The two things, whatever they were, came up to where some of those eerie, empty clothes were lying and they flowed right into them. It was as if some sort of invisible balloon inside them suddenly inflated, and now those clothes were once again inhabited, this time by living sculptures in that translucent watery material. A man and a woman, so detailed that it was as if they were reincarnated on the spot. They actually looked at one another, nodded, then got up on two legs inside their work shoes and walked over to the door. The male took a pair of utility goggles from the tools hanging on the wall and put them on quite like anyone else would, then pressed the door latch which, with power restored, at least for a short while, slid back. “He” stuck his head outside, carefully looking back up towards the cliffs, then withdrew back inside, took off the goggles, and closed the door. The pair were so humanlike in every movement that they actually looked, well, if not angry then certainly pissed off, yet there was an air of puzzlement, too, like they were trying to figure out what the hell to do about things.
“I’ve got primary melting at seventy-five percent,” Achmed announced. “White hot around the edges but nothing major. I’m going to hold at this, both to save power and to allow it to spread as an even flow. Surface rock temperature is at fourteen hundred thirty-four degrees Celsius. That’s a rather nice temperature for a nice, slow magma flow.”
“We’ve got flickering on the lights,” Cross reported. “I think we’re into the cliffside interconnec
ts.”
“Yeah, well, that central worm can drop down into the sea below, and it’s got some offspring running around looking and acting just like us,” Queson warned them. “We’re not out of this yet!”
“We’ve got the laser cannon on manual and are covering,” Jerry Nagel’s voice came in. “We’re open wide, maximum heat at a three meter square spread. I—”
At that moment, the audio from all sources suddenly began blasting out very bizarre sounds that were stepping on and breaking up everybody else.
“What the shit is that?” An Li managed through the direct to ship link that was the only one not affected.
“It’s—it’s music!” Randi responded, confused and amazed. “Some kind of Hindu or Buddhist chanting against some exotic instruments.”
“Damn! That’s one smart worm! Can you get through to the shuttle or Achmed at all? This link’s only good to the base where you are unless the shuttle activates its emergency communicator, and I suspect that’s not a good option with all the other power, particularly weapons, on. Damn!”

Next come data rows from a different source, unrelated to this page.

/-- ATTN_BLOCK_ARRIVE: a whole block has come to Hearth h. -/
def attnBlockArrive (h : Nat) (s : State) : State :=
  match s.attnNow with
  | none => s
  | some (a, x) =>
    match arrival s a (attnBlocks x.item.bounds) h with
    | none => s
    | some (b, back) =>
      let held := a.held.map fun y => if y == b then (if back then { y with sentBack := true } else { y with sent := true }) else y
      let n : Held := { b with hearth := h, done := [], sent := false, sentBack := false }
      let a := { a with held := held ++ [n], got := bumpTab a.got (2 * h + b.ccw.toNat) }
      let s := countBlock s b.hearth h (blockBytes (opnd x.item.bytes 1).format b)
      { s with attn := some (sweepBlocks s a x.item.bounds) }

/-! ### The online softmax (R219, R220) -/

/-- log2(e) in FP32. -/
def log2e : FVal := f32 0x3FB8AA3B

/-- exp(x) to the accuracy of EXP2. -/
def expF (run pl : Nat) (x : FVal) : FVal := exp2F run pl (mul32 x log2e)

/-- An FP32 value rounded to a 20-bit significand. -/
def p20 (x : FVal) : FVal := fround ⟨8, 19, true, some 0x7FC00, 0x7F7FF⟩ x

/-- Position t of a block is admitted to a row (R219). -/
def admits (d : Desc) (row rowId t : Nat) (seg : BitVec 16) : Bool :=
  let m := dMask d
  (m % 2 == 0 || decide (t ≤ dQPos0 d + row)) && (m < 2 || (rowId == seg.toNat && rowId != 0xFFFF))

/-- The fresh state of a row. -/
def rowFresh (dim : Nat) : RowState := { m := BitVec.ofNat 32 (ffFP32.infPat true), l := 0, o := List.replicate dim 0 }

def fv (x : W32) : FVal := f32 x.toNat
def pat (x : FVal) : W32 := BitVec.ofNat 32 (p32 x)

/-- The score of a query and key (R219). -/
def score (run pl : Nat) (d : Desc) (q k : List W32) : FVal :=
  let fa := (opnd d 0).format
  let fb := (opnd d 1).format
  let n := q.length
  let ts := (List.range n).map fun j => fmul (fa.decode (q.getD j 0).toNat) (fb.decode (k.getD j 0).toNat)
  mul32 (f32 (dScale d)) (sum32 run pl (n + 2) n ts)

/-- The same in real numbers. -/
def exactScore (d : Desc) (q k : List W32) : Dy :=
  let fa := (opnd d 0).format
  let fb := (opnd d 1).format
  Dy.mul (f32 (dScale d)).dy (fsum ((List.range q.length).map fun j => fmul (fa.decode (q.getD j 0).toNat) (fb.decode (k.getD j 0).toNat))).exact

/-- A row state absorbs admitted positions: their number, score and values. -/
def absorbRow (run pl : Nat) (fb : Fmt) (st : RowState) (adm : List (Nat × FVal × List W32)) : RowState :=
  if adm.isEmpty then st
  else
    let m := fv st.m
    let mn := adm.foldl (fun x t => fmax x t.2.1) m
    let al := if m == .inf true then FVal.zero else expF run pl (sub32 m mn)
    let ps := adm.map fun t => (p20 (expF run (pl + 1 + t.1) (sub32 t.2.1 mn)), t.2.2)
    let n := ps.length
    let l := add32 (mul32 (fv st.l) al) (sum32 run (pl + 300) (n + 2) n (ps.map (·.1)))
    let o := (List.range st.o.length).map fun j =>
      pat (add32 (mul32 (fv (st.o.getD j 0)) al)
        (sum32 run (pl + 301 + j) (n + 2) n (ps.map fun p => fmul p.1 (fb.decode (p.2.getD j 0).toNat))))
    { m := pat mn, l := pat l, o := o, seen := st.seen }

/-- The query row and its own segment id. -/
def readQuery (c : Nat) (i : Item) (a : AttnRun) (row : Nat) (acc : Acc) : List W32 × Nat × Acc :=
  let d := i.bytes
  let o := opnd d 0
  let (q, acc) := (List.range (bnd i.bounds 0)).foldl (fun (st : List W32 × Acc) j =>
    if st.2.stop.isSome then st
    else
      let (v, acc) := readElem c a.part false o.format (elemAddr o 0 i.frames (attnIdx a i.bounds j row 0)) 0 st.2
      (st.1 ++ [BitVec.ofNat 32 v], acc)) ([], acc)
  let (sg, acc) := readSegs c a.part i a [dQPos0 d + row] acc
  (q, (sg.headD 0).toNat, acc)

/-- One row of a core absorbs a block: its queries and its segment id are read when it meets its first block. -/
def absorbFor (c run : Nat) (i : Item) (b : Held) (row : Nat) (st : AttnRun × Acc) : AttnRun × Acc :=
  let (a, acc) := st
  if acc.stop.isSome then st
  else
    let d := i.bytes
    let dim := bnd i.bounds 0
    let (q, id, acc) := match tfind a.rows row with
      | some q => (q, tget 0xFFFF a.ids row, acc)
      | none => readQuery c i a row acc
    if acc.stop.isSome then (a, acc)
    else
      let a := { a with rows := tput a.rows row q, ids := tput a.ids row id }
      let pl := row * 65536 * 1024
      let cnt := b.keys.length / max 1 dim
      let adm := (List.range cnt).filterMap fun k =>
        if admits d row id (256 * b.block + k) (b.segs.getD k 0) then
          some (k, score run (pl + 600 + k) d q ((b.keys.drop (k * dim)).take dim), (b.vals.drop (k * dim)).take dim)
        else none
      let odd := adm.any fun t => !t.2.1.isFin
      let old := tget (rowFresh dim) (if b.ccw then a.ccw else a.cw) row
      let exact := (List.range cnt).filterMap fun k =>
        if admits d row id (256 * b.block + k) (b.segs.getD k 0) then
          some (exactScore d q ((b.keys.drop (k * dim)).take dim), (b.vals.drop (k * dim)).take dim)
        else none
      let new := absorbRow run pl (opnd d 1).format old adm
      let new := { new with seen := new.seen ++ exact }
      let a := if b.ccw then { a with ccw := tput a.ccw row new } else { a with cw := tput a.cw row new }
      (if odd then { a with odd := tset false a.odd row true } else a, acc)

/-- ATTN_BLOCK_ABSORB: a core works the oldest block of its Hearth that it has not processed into the state of its rows. -/
def attnBlockAbsorb (c : Nat) (s : State) : State :=
  match s.attnNow with
  | none => s
  | some (a, x) =>
    let bs := x.item.bounds
    let rows := rowsOfCore s a bs c
    match a.held.find? fun b => b.hearth == c / 4 && !b.done.contains c with
    | none => s
    | some b =>
      if rows.isEmpty then s
      else
        let (run, s) := (bump s (32 + 2 * (c / 4)) (blockBytes (opnd x.item.bytes 1).format b)).fresh
        let (a, acc) := rows.foldl (fun st row => absorbFor c run x.item b row st) (a, { s := s })
        let s := acc.s
        match acc.stop with
        | some st => stopRun x st { s with attn := some { a with held := [] } }
        | none =>
          let held := a.held.map fun y => if y.hearth == b.hearth && y.block == b.block then { y with done := y.done ++ [c] } else y
          let a := { a with held := held, absorbed := bumpTab a.absorbed c }
          { s with attn := some (sweepBlocks s a bs) }

/-! ### The merge (R221, R222) -/

/-- log2(e) to 120 bits. -/
def log2eDy : Dy := ⟨1917670637729674084946755258930051709, -120⟩

/-- The softmax weights of the positions, relative to the highest score, to about 2^-60; below 2^-400 nothing. -/
def exactWeights (xs : List (Dy × List W32)) : List (Dy × List W32) :=
  match xs with
  | [] => []
  | x :: t =>
    let top := t.foldl (fun m y => if Dy.lt m y.1 then y.1 else m) x.1
    xs.map fun y =>
      let e := Dy.mul (Dy.sub y.1 top) log2eDy
      (if Dy.lt e (Dy.ofInt (-400)) then Dy.zero else exp2Dy (FVal.ofDy e), y.2)

/-- Component `j` of the output of a row held to the bound of R91: `y` where it is within (d + n_b + 24) · u · Σ p |v| + 2^-20 · max |v| of the exact
softmax, else the exact one rounded. The bound has 2^-50 of itself for the error of the weights. It holds only while no intermediate value
overflows (R92), which leaves no finite `y`, and for values that are numbers. -/
def holdOut (fb : Fmt) (ws : List (Dy × List W32)) (dim blocks j : Nat) (y : FVal) : FVal :=
  let vs := ws.map fun w => (w.1, fb.decode (w.2.getD j 0).toNat)
  let sum := fun (f : Dy × FVal → Dy) => vs.foldl (fun t x => Dy.add t (f x)) Dy.zero
  if vs.any (fun x => !x.2.isFin) || !y.isFin then y
  else
    let w := sum fun x => x.1
    let v := sum fun x => Dy.mul x.1 x.2.dy
    let p := sum fun x => Dy.mul x.1 (Dy.abs x.2.dy)
    let top := vs.foldl (fun m x => if Dy.lt m (Dy.abs x.2.dy) then Dy.abs x.2.dy else m) Dy.zero
    let bound := Dy.add (Dy.mul ⟨(dim + blocks + 24 : Nat), -24⟩ p) (Dy.mul ⟨1, -20⟩ (Dy.mul top w))
    if Dy.le (Dy.abs (Dy.sub (Dy.mul y.dy w) v)) (Dy.mul ⟨2 ^ 50 + 1, -50⟩ bound) then y
    else div32 (FVal.ofDy v) (FVal.ofDy w)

Queson set the intercom on full scan. It scanned tens of thousands of frequencies in the blink of an eye, but it just kept locking on different south Asian music or eerie, rhythmic chants.
“It’s got a repertoire, but no signals ground-to-ground are getting around the jamming,” she reported. “I’m getting video, but no audio, but I suspect that’s the next thing to jam. Lucky’s got her keyboard active but either it’s being jammed, too, or she’s really rusty actually typing out anything. It’s mostly garbage.”
“How’re your keyboard skills?” An wanted to know.
“Rusty, but competent.”
“Pull it out and send, ‘Do you want to abort?’ That gives her a yes or no. She should be able to manage that.”
Queson turned and found the release and brought out the keyboard. It was a last-ditch antique transmitting on an equally ancient frequency, but it was often the only way to get through in high-interference regions.